In the spring of 2024, the Optimism rollup had been operating on Ethereum mainnet for over two years. During that time, it had processed hundreds of millions of transactions and secured billions of dollars in user assets. Its entire security model rested on a single premise: if anyone ever posted an invalid state root, an honest observer would submit a fraud proof during the 7-day challenge period, and the fraudulent state would be rejected.

There was just one problem. In over two years of operation, not a single fraud proof had ever been submitted. Not one. And for most of that period, the fraud proof system was not even functional.

This was not a secret. Optimism launched its mainnet in January 2022 with what the team and the broader community openly called "training wheels." The rollup operated with a centralized sequencer that posted state roots to Ethereum, but the on-chain contract did not have a working fraud proof verification mechanism. Instead, a multisig — a set of trusted signers controlled by the Optimism Foundation — had the power to override any state root.
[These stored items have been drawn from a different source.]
-- ==== Sys2Proof/Config.lean ====
section
/-! DEFINITION. What the part fixes once and for all: its capacities, its fixed times and its identity. The spec leaves no result
of an operation without a value, so there is no free value here. -/

namespace Sys2Proof.Config

/-- The largest plan (R28, R187). -/
def planPlaces : Nat := 16

/-- The length of a cascade hold-off in milliseconds (R113). -/
def holdOffMs : Nat := 10

/-- How long PHASE stays low after a fall, in milliseconds (R113). -/
def phaseLowMs : Nat := 3

/-- What the guard timer adds to the point's own time, in milliseconds (R113). -/
def guardExtraMs : Nat := 1000

/-- The length of a refusal flash in milliseconds (R169). -/
def flashMs : Nat := 1000

/-- The length of the lamp test in milliseconds (R174). -/
def lampTestMs : Nat := 3000

/-- The period of the pattern clock in milliseconds (R172). -/
def patternMs : Nat := 2000

/-- The largest tag number (R7, R123). -/
def tagMax : Nat := 999999999

/-- The largest magnitude of a stored error in ppm (R71, R72). -/
def ppmMax : Nat := 999999

/-- One unit of MR is 1/65,536 of a reference pulse per meter pulse (R3). -/
def ratioUnit : Nat := 65536

/-- The most bytes from CMD to the last parameter of a frame (R181). -/
def frameMax : Nat := 48

/-- The most summaries one READ_NEXT returns (R191). -/
def summariesMax : Nat := 5

/-- The most entries one QUEUE_READ returns (R138). -/
def entriesMax : Nat := 32

/-- The part number that IDENTIFY returns (R187). -/
def partNumber : Nat := 4820

/-- The revision that IDENTIFY returns (R187). -/
def revision : Nat := 1

/-- The bench link's baud rate by the RATE straps (R177). -/
def baud (rate : BitVec 2) : Nat :=
  match rate.toNat with
  | 0 => 19200
  | 1 => 38400
  | 2 => 115200
  | _ => 230400

end Sys2Proof.Config
end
If the sequencer posted something invalid, the multisig could intervene. If the multisig itself went rogue, there was no on-chain recourse.

The question that haunted the L2 security community was both technical and philosophical: Is a system secure if its safety mechanism has never been tested? And was it even accurate to call Optimism a "rollup" during this period, or was it something closer to a multisig-guarded sidechain?

The Technical Background

To understand why Optimism launched without fraud proofs, you need to understand the engineering difficulty involved.

A fraud proof system for an optimistic rollup must do something remarkably ambitious: it must allow Ethereum's Layer 1 to re-execute a disputed computation and determine who is correct — the sequencer who posted the state root, or the challenger who claims it is invalid. This means L1 must be able to emulate the rollup's execution environment.

Optimism's original architecture used the OVM (Optimistic Virtual Machine), a modified version of the EVM designed to be "provable" on L1. The OVM recompiled smart contracts so that certain operations (like reading block timestamps or interacting with L1 state) were intercepted and handled through a sandbox. In theory, a fraud proof would re-execute the disputed transaction inside this sandbox on L1.

In practice, the OVM was fiendishly complex. Every edge case in the EVM — every precompiled contract, every gas accounting subtlety, every interaction between storage and memory — had to be faithfully replicated in the on-chain sandbox. A single discrepancy between the L2 execution environment and the L1 fraud proof sandbox would mean that a legitimate fraud proof could fail, or that a fraudulent proof could succeed.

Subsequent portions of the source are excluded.